(Items from a data source)
/-- PL_ENGINE_STEP (R325): the next step of a fibre's instruction, when it is the engine's turn. -/
def execPlEngineStep (f : FibreId) (s : State) : Host.Outcome State Fault Refusal :=
  match (s.fibre? f).bind Fibre.engineJob with
  | none => .next s
  | some j =>
    let t := s.focus f
    if t.chip.engine.next.any fun e => e.fib == f then
      match engineStep t j with
      | .error ⟨_, .park _⟩ => .next s
      | .error h => stopped { h with st := servedEngine (h.st.setChip fun c => { c with engine :=
          { c.engine with queue := c.engine.queue.filter fun e => e.fib != f } }) }
      | .ok r => .next (afterStep t j r)
    else .next s

/-- A pre-emption stops a multi-cursor instruction at its step boundary (R326): gd takes its count with END = 0. -/
def State.engineStop (s : State) (f : FibreId) : State :=
  match (s.fibre? f).bind Fibre.engineJob with
  | none => s
  | some j =>
    let shadow := match s.fibre? f with
      | some x => x.inev
      | none => false
    (s.putReg f shadow j.d (BitVec.ofNat 64 j.out) Fill.full).finish f 2

end Sys2Proof.Machine
end

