-- ==== Sys2Proof/Machine/Checkpoint.lean ====
section
/-! DEFINITION. The dispatcher's own accesses, the checkpoint images of fibres and skeins (R419 to R421), and fills into a
register or into its image (R127). -/

namespace Sys2Proof.Machine

/-! ## Accesses of the dispatcher and its agents -/

/-- Translate an address under an ASID from memory, past every translation cache; none where it does not translate, an empty hash group
among the reasons (R47). The R and W bits of the leaf are not asked: the manual does not say that they bind the dispatcher (assumption
9). -/
def State.agentLeaf (s : State) (asid va : Nat) : Option (Word × Nat) :=
  match (walk { s with chip := { s.chip with tlb := [] } } asid va).1 with
  | .leaf l pa => if (s.homeOf l pa).isSome then some (l, pa) else none
  | _ => none

/-- The parts of a range that lie on one page each. -/
def pageSpans : Nat → Nat → Nat → List (Nat × Nat)
  | 0, _, _ => []
  | fuel + 1, va, n =>
    if n = 0 then [] else
    let m := min n (2 ^ 16 - va % 2 ^ 16)
    (va, m) :: pageSpans fuel (va + m) (n - m)

/-- The parts of a range. -/
def spansOf (va n : Nat) : List (Nat × Nat) := pageSpans (n / 2 ^ 16 + 2) va n

/-- Read bytes under an ASID; a part that does not translate reads 0 (assumption 9). -/
def State.agentRead (s : State) (asid va n : Nat) : List Byte :=
  (spansOf va n).flatMap fun p =>
    match s.agentLeaf asid p.1 with
    | none => List.replicate p.2 0
    | some (l, pa) => s.viewBytes (s.key (leafKey l)) pa p.2

/-- The words of a range under an ASID meet their syndromes (R437). -/
def State.agentDetect (s : State) (asid va n : Nat) : State :=
  (spansOf va n).foldl (fun s p =>
    match s.agentLeaf asid p.1 with
    | none => s
    | some (_, pa) => s.detect pa p.2) s

/-- Read a 64-bit value. -/
def State.agentWord (s : State) (asid va : Nat) : Word := BitVec.ofNat 64 (ofBytes (s.agentRead asid va 8))

/-- Write bytes under an ASID; a part that does not translate is not written (assumption 9). -/
def State.agentWrite (s : State) (asid va : Nat) (bs : List Byte) : State :=
  (spansOf va bs.length).foldl (fun s p =>
    match s.agentLeaf asid p.1 with
    | none => s
    | some (l, pa) => s.perform (keyArg l) pa (slice bs (p.1 - va) p.2)) s

/-- Write a 64-bit value. -/
def State.agentPut (s : State) (asid va : Nat) (v : Word) : State := s.agentWrite asid va (bytesOf 8 v.toNat)

/-- Mark the words of a range poisoned. -/
def State.agentPoison (s : State) (asid va n : Nat) : State :=
  (List.range (n / 8)).foldl (fun s i =>
    match s.agentLeaf asid (va + 8 * i) with
    | none => s
    | some (_, pa) => s.markPoison (pa / 8)) s

/-- Whether some word of a range is poisoned. -/
def State.agentBad (s : State) (asid va n : Nat) : Bool :=
  (List.range (n / 8)).any fun i =>
    match s.agentLeaf asid (va + 8 * i) with
    | none => false
    | some (_, pa) => s.poisonedWord (pa / 8)

/-- Give the words of one range the full/empty bits and poison marks of another of the same length (R421). -/
def State.copyMarks (s : State) (src dst n : Nat) : State :=
  let map (l : List Nat) : List Nat :=
    let kept := l.filter fun w => !(decide (dst / 8 ≤ w) && decide (w < (dst + n) / 8))
    (l.filter fun w => decide (src / 8 ≤ w) && decide (w < (src + n) / 8)).foldl (fun m w => setIns (w - src / 8 + dst / 8) m) kept
  s.setDev fun d => { d with empt := map d.empt, pois := map d.pois }

/-- Store a scratchpad region whole in its image (R421). -/
def State.saveRegion (s : State) (asid va pad n : Nat) : State :=
  (spansOf va n).foldl (fun s p =>
    match s.agentLeaf asid p.1 with
    | none => s
    | some (l, pa) =>
      let src := pad + (p.1 - va)
      let s := s.detect src p.2
      (s.perform (keyArg l) pa (s.homeBytes src p.2)).copyMarks src pa p.2) s

/-- Load a scratchpad region whole from its image (R421). -/
def State.loadRegion (s : State) (asid va pad n : Nat) : State :=
  (spansOf va n).foldl (fun s p =>
    match s.agentLeaf asid p.1 with
    | none => s
    | some (l, pa) =>
      let dst := pad + (p.1 - va)
      (s.writeHome dst (s.viewBytes (s.key (leafKey l)) pa p.2)).copyMarks pa dst p.2) s

/-! ## Places in the checkpoint area -/

/-- SB (R419). -/
def Launch.blockSize (l : Launch) : Nat :=
  (0x8000 + l.accn * 0x2800 + l.sclen * 0x10000 + (l.fm1 + 1) * 0x1400 + 0xFFF) / 0x1000 * 0x1000

/-- The block of a skein (R419). -/
def Launch.blockAt (l : Launch) (skn : Nat) : Nat := l.ckpt + skn * l.blockSize

/-- The image of XACC set `i` of a skein (R419). -/
def Launch.setAt (l : Launch) (skn i : Nat) : Nat := l.blockAt skn + 0x8000 + i * 0x2800

/-- The image of a skein's scratchpad region (R419). -/
def Launch.regionAt (l : Launch) (skn : Nat) : Nat := l.blockAt skn + 0x8000 + l.accn * 0x2800

/-- The slot of a fibre (R419, R420). -/
def Launch.slotAt (l : Launch) (skn fix : Nat) : Nat := l.regionAt skn + l.sclen * 0x10000 + fix * 0x1400

/-- The scratchpad region of a skein on a core (R415): physical address and length. -/
def Launch.region (l : Launch) (core : Nat) : Nat × Nat :=
  (padAddr (core / 4) ((l.scoff + core % 4 * l.sclen) * 0x10000), l.sclen * 0x10000)

/-! ## A fibre's image -/

/-- WST (R420). -/
def Fibre.wst (f : Fibre) : Word :=
  let rest := [(16, 4, f.rgn.count), (14, 1, 1)]
  match f.bwait with
  | none => wordOf rest
  | some b => wordOf ([(32, 32, b.phase), (31, 1, 1), (29, 2, if b.domain then 2 else 1), (26, 3, b.level), (21, 5, b.bar),
      (20, 1, ofBool b.parity)] ++ rest)

/-- The window bytes that hold the live registers (R129). -/
def Fibre.windowBytes (f : Fibre) : List Byte :=
  let n := vfBytes (precP f.prec)
  bytesOf 256 (((List.range f.flive).map fun i => (f.f.getD i 0).toNat % 2 ^ (8 * n) * 2 ^ (8 * n * i)).sum)

/-- The captured words of a frame, one after another (R138). -/
def Frame.flat (r : Frame) : List (BitVec 32) := r.words.flatMap fun w => if wordsOf w.1 = 2 then [w.1, w.2] else [w.1]

/-- Captured words as pairs of base and extension word. -/
def pairWords : Nat → List (BitVec 32) → List (BitVec 32 × BitVec 32)
  | 0, _ => []
  | _, [] => []
  | fuel + 1, x :: xs => if wordsOf x = 2 then (x, xs.headD 0) :: pairWords fuel (xs.drop 1) else (x, 0) :: pairWords fuel xs

/-- A register with its GS field as 16 bytes (R420) (assumption 30). -/
def regImage (b : Bank) (r : Nat) : List Byte :=
  bytesOf 8 (b.val.getD r 0).toNat ++ bytesOf 8 (b.fill.getD r 0).toNat

/-- The header of a fibre slot (R420). -/
def Fibre.header (f : Fibre) : List Byte :=
  [f.pc, f.fst, f.prec, f.fwin, f.wmask.setWidth 64, f.tokens.word, f.rgn.word, f.wst].flatMap fun w => bytesOf 8 w.toNat

/-- The units of R147 with their places in the slot (R420): dirty index, offset, bytes, poisoned. The window has the chunks that FWIN.SIZE
gives it (R128). -/
def Fibre.units (f : Fibre) (k : Skein) : List (Nat × Nat × List Byte × Bool) :=
  ((List.range 8).map fun r => (Dirty.g r, 0x40 + 16 * r, regImage f.bank r, false)) ++
  (((List.range 8).filter fun c => decide (32 * c < winBytes f.winSize)).map fun c =>
    (Dirty.f c, 0x100 + 32 * c, slice f.windowBytes (32 * c) 32, f.fbad.getD c 0 != 0)) ++
  ((List.range 7).map fun i => (Dirty.m (i + 1), 0x200 + 16 * i, bytesOf 16 (f.m.getD (i + 1) 0).toNat, f.mbad.getD (i + 1) false)) ++
  [(Dirty.bbuf, 0x270, bytesOf 16 f.bb.masked ++ bytesOf 8 f.bb.cnt ++ bytesOf 8 f.bb.addr.toNat, false),
   (Dirty.snap, 0x290, ((List.range 8).flatMap fun r => bytesOf 8 (f.rgn.snap.val.getD r 0).toNat) ++
      bytesOf 8 f.rgn.snap.gstate.toNat ++ bytesOf 8 f.rgn.prec.toNat, false),
   (Dirty.rpt, 0x2E0, bytesOf 8 f.rpt.status.toNat ++ (List.range 16).flatMap (fun i => bytesOf 4 (f.rpt.flat.getD i 0).toNat), false),
   (Dirty.trap, 0x3B0, [f.trap.trappc, f.trap.tcause, f.trap.tval, f.trap.tscr].flatMap fun w => bytesOf 8 w.toNat, false)] ++
  (if f.evf then [(Dirty.shadow, 0x328, ((List.range 8).flatMap (regImage k.shadow)) ++ bytesOf 8 0, false)] else []) ++
  ((List.range f.nv).map fun i => (Dirty.v i, 0x400 + 256 * i, bytesOf 256 (f.v.getD i 0).toNat, f.vbad.getD i false))
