/-- The rows of a gather in index order from row `j` on, without the first `skip` bytes of that row (R218, R220). -/
def Copy.rows (c : Copy) (s : State) (j skip : Nat) : Nat → Ex (State × List Byte × List Bool × Option CopyFault)
  | 0 => .ok (s, [], [], none)
  | k + 1 => do
    let (t, ix) ← c.take s true (c.ra + BitVec.ofNat 64 (j * c.ixBytes)) c.ixBytes
    match ix.fault with
    | some f => .ok (t, [], [], some { code := f.2.1, sub := f.2.2, pt := 2, off := j })
    | none => do
      let i := ofBytes ix.data
      if i = 2 ^ (8 * c.ixBytes) - 1 then do
        let (t, d, b, f) ← Copy.rows c t (j + 1) 0 k
        .ok (t, List.replicate (c.rowBytes - skip) 0 ++ d, List.replicate (c.rowBytes - skip) false ++ b, f)
      else do
        let (t, row) ← c.take t false (c.rd + BitVec.ofNat 64 (i * c.rowBytes + skip)) (c.rowBytes - skip)
        match row.fault with
        | some f => .ok (t, [], [], some { code := f.2.1, sub := f.2.2, pt := 3, off := j })
        | none => do
          let (t, d, b, f) ← Copy.rows c t (j + 1) 0 k
          .ok (t, row.data ++ d, row.bad ++ b, f)

/-- The plan of a gather, from where it was suspended (R207, R218, R220) (assumption 42). -/
def Copy.gatherPlan (c : Copy) (s : State) : Ex (State × CopyPlan) := do
  let j := c.stage.pos / c.rowBytes
  let (t, d, b, f) ← c.rows s j (c.stage.pos % c.rowBytes) (c.len - j)
  let step := if c.toSpool then c.slotBytes t else c.rowBytes
  .ok (t, planFrom c.stage.pos (stepEnds step (c.len * c.rowBytes)) d b f 0)

/-- The plan of a copy: every source byte that its output needs is read (R206), after a suspension that of its undelivered output (R220)
(assumption 42). -/
def Copy.makePlan (c : Copy) (s : State) : Ex (State × CopyPlan) :=
  if c.isPull then c.pullPlan s else if c.isPush then c.pushPlan s else c.gatherPlan s

/-- A copy as its suspension leaves it (R220): where its next unit starts, and the last coded block that begins at or before the first byte
that its undelivered output needs. One with no unit left to deliver keeps its end. -/
def Copy.suspend (c : Copy) : Copy :=
  match c.plan with
  | none => c
  | some p =>
    match p.units with
    | [] => c
    | u :: _ =>
      let k := { c with plan := none, stage := { c.stage with pos := u.off, passed := c.dequantises, flags := p.flags } }
      let first := ((List.range c.need).find? k.needsByte).getD 0
      let from_ := (p.blocks.filter fun b => decide (b.2 ≤ first)).getLast?.getD (c.stage.src, c.stage.out)
      { k with stage := { k.stage with src := from_.1, out := from_.2 } }
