-- ==== Sys2Proof/Machine/Launches.lean ====
section
/-! DEFINITION. Launch queues, the dispatcher, pre-emption and recovery: major 0x1C and the dispatcher's own steps (R409 to R427,
R348). -/

namespace Sys2Proof.Machine

/-- Protection subcause 12: a queue or launch-record addressing error (R427). -/
def queueFault {α : Type} (s : State) (val : Word) : Ex α := trap s 0x05 12 val

/-- A queue by number. -/
def State.queue (s : State) (q : Nat) : Queue := s.dev.queues.getD q Queue.off

/-- Update a queue. -/
def State.onQueue (s : State) (q : Nat) (f : Queue → Queue) : State :=
  s.setDev fun d => { d with queues := d.queues.set! q (f (d.queues.getD q Queue.off)) }

/-- A queue record of the error log (R441). -/
def State.logQueue (s : State) (q recno : Nat) : State :=
  s.logAt 0x10 0 0 12 (2 * 256) 0xFFFF (s.queue q).pa recno

/-- A word of a queue's descriptor. -/
def State.descWord (s : State) (q off : Nat) : Nat := ofBytes (s.homeBytes ((s.queue q).pa + off) 8)

/-- Write a word of a queue's descriptor. -/
def State.putDesc (s : State) (q off v : Nat) : State := s.writeHome ((s.queue q).pa + off) (bytesOf 8 v)

/-! ## Readiness -/

/-- Whether an address translates under an ASID as a supervisor access (R412, R413). -/
def State.agentOk (s : State) (asid va : Nat) (store : Bool) : Bool :=
  match s.agentLeaf asid va with
  | some (l, _) => bit l 1 && (!store || bit l 2)
  | none => false

/-- The dispatcher reads the wait counter of a waiting launch (R413): a read that fails is logged and leaves it waiting. -/
def State.readWait (s : State) (l : Launch) : State :=
  if l.state ≠ .waiting ∨ l.ready then s
  else if l.waitc = 0 then s.onLaunch l.lid fun x => { x with ready := true }
  else if !s.agentOk l.asid l.waitc false then s.logQueue l.q l.recno
  else if (s.agentWord l.asid l.waitc).toInt ≤ 0 then s.onLaunch l.lid fun x => { x with ready := true }
  else s

/-- Every waiting launch is looked at again (R413). -/
def State.readWaits (s : State) : State := s.dev.launches.foldl State.readWait s

/-- Add −1 to SIGC (R413): false where the update fails, which is logged. An atomic on a word that reads as poisoned stores nothing
(R356, R383), and neither does one on a misaligned word. -/
def State.signal (s : State) (l : Launch) : State × Bool :=
  if l.sigc = 0 then (s, true)
  else if !s.agentOk l.asid l.sigc true || l.sigc % 8 != 0 || s.agentBad l.asid l.sigc 8 then (s.logQueue l.q l.recno, false)
  else ((s.agentPut l.asid l.sigc (s.agentWord l.asid l.sigc - 1)).readWaits, true)

/-! ## Doorbell and acceptance -/

/-- LAUNCH_DOORBELL (R410): TAIL is full; it is taken, and a value out of range stops the queue. The wait counters are read again after
every doorbell (R413). -/
def execLaunchDoorbell (q : Nat) (s : State) : Host.Outcome State Fault Refusal :=
  let d := s.queue q
  let w := (d.pa + 24) / 8
  if !d.en || s.emptyWord w || s.poisonedWord w then .next s
  else
    let v := s.descWord q 24
    let s := s.setFull w false
    let s :=
      if d.stopped then s
      else if v < d.head ∨ d.head + 2 ^ d.rl < v then (s.logQueue q v).onQueue q fun x => { x with stopped := true }
      else s.onQueue q fun x => { x with tail := v }
    .next s.readWaits

/-- The next free LID in rotation (R412). -/
def State.freeLid (s : State) : Option Nat :=
  let held := s.dev.launches.map Launch.lid
  ((List.range 4096).map fun i => (s.dev.lastLid + 1 + i) % 4096).find? fun l => !held.contains l

/-- The logical numbers of a placement set that have a core, with their cores, in increasing number (R411). -/
def State.placementSet (s : State) (l : Launch) : List (Nat × Nat) :=
  ((List.range s.exposed).filter fun n =>
    match l.pk with
    | 0 => true
    | 1 => decide (l.first ≤ n) && decide (n ≤ l.first + l.cnm1)
    | _ => true).filterMap fun n =>
      match s.boundCore n with
      | none => none
      | some c =>
        if l.pk < 2 then some (n, c)
        else
          let m := (s.coreAt c).memb
          let hit : Bool := match l.lvm1 with
            | 0 => bits m 0 8 == l.first
            | 1 => bit m 22 && bits m 12 10 == l.first
            | 2 => bit m 33 && bits m 23 10 == l.first
            | _ => bit m 44 && bits m 34 10 == l.first
          if hit then some (n, c) else none

/-- How many skeins of a launch one empty core holds (R412, R415). -/
def Launch.perCore (l : Launch) : Nat :=
  let cap (total each : Nat) : Nat := if each = 0 then 256 else total / each
  if l.accn ≠ 0 ∨ l.sclen ≠ 0 then (if l.spn ≤ 16 ∧ l.bn ≤ 32 ∧ l.tn ≤ 4 then 1 else 0)
  else min (min (cap 65536 (winBytes l.win)) (cap 64 l.nv)) (min (cap 16 l.spn) (min (cap 32 l.bn) (min (cap 4 l.tn) 256)))

/-- How many skeins of a launch an empty placement set holds (R412) (assumption 47). -/
def State.capacity (s : State) (l : Launch) : Nat :=
  let set := (s.placementSet l).map fun p => p.2
  ((List.range 256).map fun ch =>
    let n := (set.filter fun c => c / 4 == ch).length * l.perCore
    if l.accn = 0 then n else min n (16 / l.accn)).sum

/-- The reason code of the first case of R412 that a record meets (assumption 47). -/
def State.refusal (s : State) (l : Launch) : Option Nat :=
  let zero : Bool := l.f32 48 31 1 == 0 && l.f32 56 29 3 == 0 && l.f32 60 28 4 == 0 &&
    (match l.pk with
    | 0 => l.first == 0 && l.cnm1 == 0 && l.lvm1 == 0
    | 1 => l.lvm1 == 0
    | _ => l.cnm1 == 0)
  let p := l.f32 52 5 7
  let codes : Bool := decide (l.win ≤ 4) && decide (l.f32 52 12 3 ≤ 5) && decide (2 ≤ p) && decide (p ≤ 113) && l.pk != 3 &&
    decide (l.spn ≤ 16) && decide (l.bn ≤ 32) && decide (l.tn ≤ 4) && decide (l.accn ≤ 16) && decide (l.rnl ≤ 20)
  if !zero || !codes then some 0
  else if l.nsk = 0 ∨ l.ckpt = 0 ∨ l.ckpt % 4096 ≠ 0 ∨ l.waitc % 8 ≠ 0 ∨ l.sigc % 8 ≠ 0 then some 1
  else if (l.pk = 1 ∧ 1023 < l.first + l.cnm1) ∨ (s.placementSet l).isEmpty then some 2
  else if 256 < l.scoff + 4 * l.sclen then some 3
  else if l.coop ∧ s.capacity l < l.nsk then some 4
  else if (l.waitc ≠ 0 ∧ !s.agentOk l.asid l.waitc false) ∨ (l.sigc ≠ 0 ∧ !s.agentOk l.asid l.sigc true) then some 5
  else none

/-- RECORD_ACCEPT (R410, R412, R458): the next record is copied, takes a LID, and is refused or waits. -/
def execRecordAccept (q : Nat) (s : State) : Host.Outcome State Fault Refusal :=
  let d := s.queue q
  if !d.en || d.stopped || d.tail ≤ d.head || !s.broughtUp then .next s else
  match s.freeLid with
  | none => .next s
  | some lid =>
    let at_ := d.ring + 64 * (d.head % 2 ^ d.rl)
    let s := s.agentDetect d.asid at_ 64
    let rec_ := s.agentRead d.asid at_ 64
    let w := field rec_ 60 4
    let s := s.agentWrite d.asid (at_ + 60) (bytesOf 4 (w % 2 ^ 16 + lid * 2 ^ 16 + w / 2 ^ 28 * 2 ^ 28))
    let s := s.putDesc q 16 (d.head + 1)
    let s := s.onQueue q fun x => { x with head := x.head + 1 }
    let l : Launch := { lid := lid, q := q, recno := d.head, asid := d.asid, sup := d.sup, prio := 0, record := rec_
                        state := .waiting, order := 0, next := 0, evicted := [], exited := [], moved := [], phases := []
                        suspended := [], asides := [], since := 0, lastLeft := 0, done := none, late := [], ready := false, stall := false, held := false, signalled := false }
    let l := { l with prio := min l.pri d.pmax }
    let l := match s.refusal l with
      | some r => { l with state := .ended 1 r }
      | none => l
    let s := s.setDev fun x => { x with lastLid := lid, launches := x.launches ++ [l] }
    .next (s.readWait l)

/-! ## Admission and placement -/

/-- Where a launch with skeins placed or to be placed stands (R426). -/
def Launch.standing (l : Launch) : LaunchState :=
  if !l.moved.isEmpty then .relocated
  else if !l.evicted.isEmpty ∨ !l.late.isEmpty then .preempted
  else if l.next < l.nsk then .placing
  else .running

/-- The skein that a launch places next (R415, R417, R423). -/
def Launch.nextSkein (l : Launch) : Option Nat :=
  match l.evicted with
  | e :: _ => if l.next < l.nsk ∧ l.next < e then some l.next else some e
  | [] => if l.next < l.nsk then some l.next else l.late.head?

/-- The fibres and open cursors that a skein brings: one fibre at a first placement, what its image holds at a restore. -/
def State.brings (s : State) (l : Launch) (skn : Nat) : Nat × Nat :=
  if l.stored skn then ((s.imaged l skn).length, (s.agentWord l.asid (l.blockAt skn + 56)).toNat) else (1, 0)

/-- The lowest-numbered core of the placement set with room for a skein (R415). -/
def State.coreFor (s : State) (l : Launch) (skn : Nat) : Option Nat :=
  let b := s.brings l skn
  ((s.placementSet l).find? fun p => s.fits p.2 l b.1 b.2).map fun p => p.2

/-- The set groups that a skein of a launch takes on a chiplet: the lowest that are free (R415) (assumption 47). -/
def State.groupsFor (s : State) (l : Launch) (core : Nat) : List Nat := (s.freeGroups (core / 4)).take l.accn

/-- Give a skein its share of a core (R140, R415): set groups with ACCMAP and ACCEN. -/
def State.grant (s : State) (l : Launch) (core : Nat) (groups : List Nat) : State × Word × List Nat :=
  let share := shareWord l ((s.freeShare core l).getD (0, 0, 0))
  let s := if l.accn = 0 then s else s.onCore core fun c => { c with
    accmap := wordOf ((List.range 16).map fun i => (4 * i, 4, groups.getD i i)), accen := BitVec.ofNat 64 (2 ^ l.accn - 1) }
  (s, share, groups)

/-- Set the named handles, barriers and slots of a core. -/
def Core.putShare (c : Core) (k : Skein) (sp : Nat → Spool) (br : Nat → Barrier) (tb : Nat → TableSlot) : Core :=
  { c with
    spools := (List.range k.spn).foldl (fun v i => v.set! (k.spb + i) (sp i)) c.spools
    bars := (List.range k.bn).foldl (fun v i => v.set! (k.bb + i) (br i)) c.bars
    slots := (List.range k.tn).foldl (fun v i => v.set! (k.tb + i) (tb i)) c.slots }

/-- Put a skein in place of the one of its name, or add it. -/
def State.putSkein (s : State) (k : Skein) : State :=
  if s.skein.is k.lid k.skn then { s with skein := k }
  else { s with skeins := k :: s.skeins.filter fun x => !x.is k.lid k.skn }

/-- First placement of a skein on a core (R415): cleared share and sets, and fibre 0 at ENTRY. -/
def State.placeFirst (s : State) (l : Launch) (skn core : Nat) : State :=
  let g := s.grant l core (s.groupsFor l core)
  let k : Skein := { Skein.zero with lid := l.lid, skn := skn, core := core, resident := true, skmap := g.2.1, groups := g.2.2 }
  let s := g.1.onCore core fun c => c.putShare k (fun _ => Spool.zero) (fun _ => Barrier.zero) (fun _ => TableSlot.zero)
  let s := s.onChip (core / 4) fun c => g.2.2.foldl (fun c i => c.mapSet i fun _ => XCol.zero) c
  let f := newFibre l { lid := l.lid, skn := skn, fix := 0 } core (s.freeHome core) (BitVec.ofNat 64 l.entry)
    (BitVec.ofNat 64 skn) l.sup true s.dev.writes
  let s := (s.putSkein k).onCore core fun c => { c with l1 := [] }
  let s := { s with fibres := s.fibres ++ [f] }
  (s.onLaunch l.lid fun x => { x with next := x.next + 1 }).pullOverflow l.lid skn

/-- Resume the suspended copies of a skein from their records (R220, R419) (assumption 10). -/
def State.resumeCopies (s : State) (l : Launch) (skn core : Nat) : State :=
  let mine := (l.suspended.filter fun x => x.skn == skn).zipIdx.map fun e =>
    e.1.copy.ofImage core (s.agentRead l.asid (l.blockAt skn + 0x4F40 + 256 * e.2) 256)
  let s := s.onChip (core / 4) fun c => { c with copies := c.copies ++ mine }
  s.onLaunch l.lid fun x => { x with suspended := x.suspended.filter fun y => y.skn != skn }

/-- The physical address of a virtual one of an armed buffer when its skein is restored on a core (R404, R419); the start of the
scratchpad where it does not translate (assumption 30). -/
def State.armedPa (s : State) (l : Launch) (core va : Nat) : Nat :=
  match s.agentLeaf l.asid va with
  | some (_, pa) => pa
  | none => padAddr (core / 4) 0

### [WORK INSTRUCTIONS]
Read through the lines above and collect those that contain the string "waitc".

### [SOLUTION FOR THIS EXERCISE]
  else if l.waitc = 0 then s.onLaunch l.lid fun x => { x with ready := true }
  else if !s.agentOk l.asid l.waitc false then s.logQueue l.q l.recno
  else if (s.agentWord l.asid l.waitc).toInt ≤ 0 then s.onLaunch l.lid fun x => { x with ready := true }
  else if l.nsk = 0 ∨ l.ckpt = 0 ∨ l.ckpt % 4096 ≠ 0 ∨ l.waitc % 8 ≠ 0 ∨ l.sigc % 8 ≠ 0 then some 1
  else if (l.waitc ≠ 0 ∧ !s.agentOk l.asid l.waitc false) ∨ (l.sigc ≠ 0 ∧ !s.agentOk l.asid l.sigc true) then some 5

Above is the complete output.